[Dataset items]
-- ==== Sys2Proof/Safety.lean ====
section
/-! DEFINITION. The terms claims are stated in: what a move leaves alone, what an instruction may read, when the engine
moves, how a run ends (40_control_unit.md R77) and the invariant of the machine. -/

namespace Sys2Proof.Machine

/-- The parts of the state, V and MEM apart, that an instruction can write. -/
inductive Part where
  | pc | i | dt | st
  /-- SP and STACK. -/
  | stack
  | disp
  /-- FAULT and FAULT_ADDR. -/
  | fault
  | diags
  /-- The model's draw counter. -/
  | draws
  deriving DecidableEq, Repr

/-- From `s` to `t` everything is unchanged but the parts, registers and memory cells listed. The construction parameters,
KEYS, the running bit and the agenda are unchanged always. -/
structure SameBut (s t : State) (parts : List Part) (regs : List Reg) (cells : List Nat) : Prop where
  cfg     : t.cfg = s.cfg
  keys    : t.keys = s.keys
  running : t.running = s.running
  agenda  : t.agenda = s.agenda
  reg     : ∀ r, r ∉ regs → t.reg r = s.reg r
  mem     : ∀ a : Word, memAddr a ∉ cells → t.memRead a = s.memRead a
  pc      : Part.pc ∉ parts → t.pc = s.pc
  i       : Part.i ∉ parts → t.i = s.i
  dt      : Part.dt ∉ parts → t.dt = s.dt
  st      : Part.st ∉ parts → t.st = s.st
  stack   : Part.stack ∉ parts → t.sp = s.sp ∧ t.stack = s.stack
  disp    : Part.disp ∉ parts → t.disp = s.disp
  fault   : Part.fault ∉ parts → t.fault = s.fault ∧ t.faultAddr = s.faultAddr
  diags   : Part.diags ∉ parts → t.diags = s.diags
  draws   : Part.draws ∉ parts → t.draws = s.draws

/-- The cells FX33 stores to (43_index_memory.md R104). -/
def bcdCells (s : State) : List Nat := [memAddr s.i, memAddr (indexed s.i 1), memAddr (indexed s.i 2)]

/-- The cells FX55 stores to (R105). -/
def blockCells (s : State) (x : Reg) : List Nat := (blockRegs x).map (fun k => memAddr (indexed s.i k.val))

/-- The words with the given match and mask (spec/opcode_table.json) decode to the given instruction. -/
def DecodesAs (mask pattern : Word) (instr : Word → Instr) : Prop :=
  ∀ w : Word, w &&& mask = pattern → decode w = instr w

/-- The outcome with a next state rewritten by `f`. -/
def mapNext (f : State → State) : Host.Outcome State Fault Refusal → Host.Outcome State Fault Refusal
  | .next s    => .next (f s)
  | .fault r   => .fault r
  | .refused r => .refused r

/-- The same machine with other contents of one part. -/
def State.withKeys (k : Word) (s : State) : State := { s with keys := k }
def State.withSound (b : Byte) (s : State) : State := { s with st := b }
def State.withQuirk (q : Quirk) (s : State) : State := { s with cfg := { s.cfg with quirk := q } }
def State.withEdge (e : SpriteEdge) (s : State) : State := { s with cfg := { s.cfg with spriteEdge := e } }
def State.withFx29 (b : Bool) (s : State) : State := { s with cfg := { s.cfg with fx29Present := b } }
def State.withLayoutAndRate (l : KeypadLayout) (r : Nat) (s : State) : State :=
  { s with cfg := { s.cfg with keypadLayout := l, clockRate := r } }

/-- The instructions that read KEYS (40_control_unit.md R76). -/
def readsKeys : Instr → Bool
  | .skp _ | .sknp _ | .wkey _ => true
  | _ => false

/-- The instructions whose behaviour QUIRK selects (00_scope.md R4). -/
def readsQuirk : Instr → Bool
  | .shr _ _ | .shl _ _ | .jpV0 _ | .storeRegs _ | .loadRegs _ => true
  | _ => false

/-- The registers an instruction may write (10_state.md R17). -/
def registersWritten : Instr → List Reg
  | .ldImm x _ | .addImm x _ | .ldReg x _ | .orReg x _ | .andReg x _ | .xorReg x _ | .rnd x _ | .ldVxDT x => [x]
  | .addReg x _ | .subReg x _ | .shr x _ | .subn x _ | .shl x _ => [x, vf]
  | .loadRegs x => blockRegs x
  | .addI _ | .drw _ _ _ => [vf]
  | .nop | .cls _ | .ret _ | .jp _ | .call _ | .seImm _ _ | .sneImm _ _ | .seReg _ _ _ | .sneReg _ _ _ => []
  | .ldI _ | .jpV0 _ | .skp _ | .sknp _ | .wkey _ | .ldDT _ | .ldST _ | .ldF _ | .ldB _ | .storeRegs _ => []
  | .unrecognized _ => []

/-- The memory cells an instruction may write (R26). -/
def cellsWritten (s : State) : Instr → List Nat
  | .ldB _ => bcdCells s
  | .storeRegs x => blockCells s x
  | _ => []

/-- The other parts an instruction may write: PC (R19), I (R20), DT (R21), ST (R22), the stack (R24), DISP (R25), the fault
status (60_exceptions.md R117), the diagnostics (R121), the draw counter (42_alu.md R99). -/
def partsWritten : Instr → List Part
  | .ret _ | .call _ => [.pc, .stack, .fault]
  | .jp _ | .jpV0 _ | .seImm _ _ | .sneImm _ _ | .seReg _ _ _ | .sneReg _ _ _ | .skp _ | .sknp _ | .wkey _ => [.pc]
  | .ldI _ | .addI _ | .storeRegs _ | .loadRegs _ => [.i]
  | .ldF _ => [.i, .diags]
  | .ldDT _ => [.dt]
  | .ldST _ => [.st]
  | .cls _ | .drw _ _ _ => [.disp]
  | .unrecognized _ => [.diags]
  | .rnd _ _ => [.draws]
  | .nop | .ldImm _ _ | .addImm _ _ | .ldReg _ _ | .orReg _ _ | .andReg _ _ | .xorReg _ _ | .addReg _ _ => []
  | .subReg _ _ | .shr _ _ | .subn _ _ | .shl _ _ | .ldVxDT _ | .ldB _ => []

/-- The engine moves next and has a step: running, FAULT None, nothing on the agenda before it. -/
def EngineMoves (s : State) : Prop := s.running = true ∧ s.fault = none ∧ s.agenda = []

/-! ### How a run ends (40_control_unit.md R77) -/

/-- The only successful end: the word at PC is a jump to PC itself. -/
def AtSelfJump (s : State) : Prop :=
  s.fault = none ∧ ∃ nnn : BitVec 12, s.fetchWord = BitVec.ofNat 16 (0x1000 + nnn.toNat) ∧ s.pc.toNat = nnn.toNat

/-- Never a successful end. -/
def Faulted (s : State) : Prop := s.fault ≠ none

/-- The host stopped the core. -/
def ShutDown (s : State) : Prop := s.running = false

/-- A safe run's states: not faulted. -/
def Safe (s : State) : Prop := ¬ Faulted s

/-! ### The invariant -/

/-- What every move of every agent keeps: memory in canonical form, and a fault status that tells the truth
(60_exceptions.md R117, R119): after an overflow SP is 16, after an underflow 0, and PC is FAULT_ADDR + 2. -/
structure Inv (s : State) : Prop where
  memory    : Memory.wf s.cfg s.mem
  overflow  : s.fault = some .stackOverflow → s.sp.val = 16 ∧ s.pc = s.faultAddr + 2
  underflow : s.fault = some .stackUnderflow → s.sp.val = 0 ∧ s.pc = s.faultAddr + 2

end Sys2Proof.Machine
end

### Work to complete
Return exactly what appears above, from the first line of the entries to the line with "r = s.reg r", inclusive.

### Task output
-- ==== Sys2Proof/Safety.lean ====
section
/-! DEFINITION. The terms claims are stated in: what a move leaves alone, what an instruction may read, when the engine
moves, how a run ends (40_control_unit.md R77) and the invariant of the machine. -/

namespace Sys2Proof.Machine

/-- The parts of the state, V and MEM apart, that an instruction can write. -/
inductive Part where
  | pc | i | dt | st
  /-- SP and STACK. -/
  | stack
  | disp
  /-- FAULT and FAULT_ADDR. -/
  | fault
  | diags
  /-- The model's draw counter. -/
  | draws
  deriving DecidableEq, Repr

/-- From `s` to `t` everything is unchanged but the parts, registers and memory cells listed. The construction parameters,
KEYS, the running bit and the agenda are unchanged always. -/
structure SameBut (s t : State) (parts : List Part) (regs : List Reg) (cells : List Nat) : Prop where
  cfg     : t.cfg = s.cfg
  keys    : t.keys = s.keys
  running : t.running = s.running
  agenda  : t.agenda = s.agenda
  reg     : ∀ r, r ∉ regs → t.reg r = s.reg r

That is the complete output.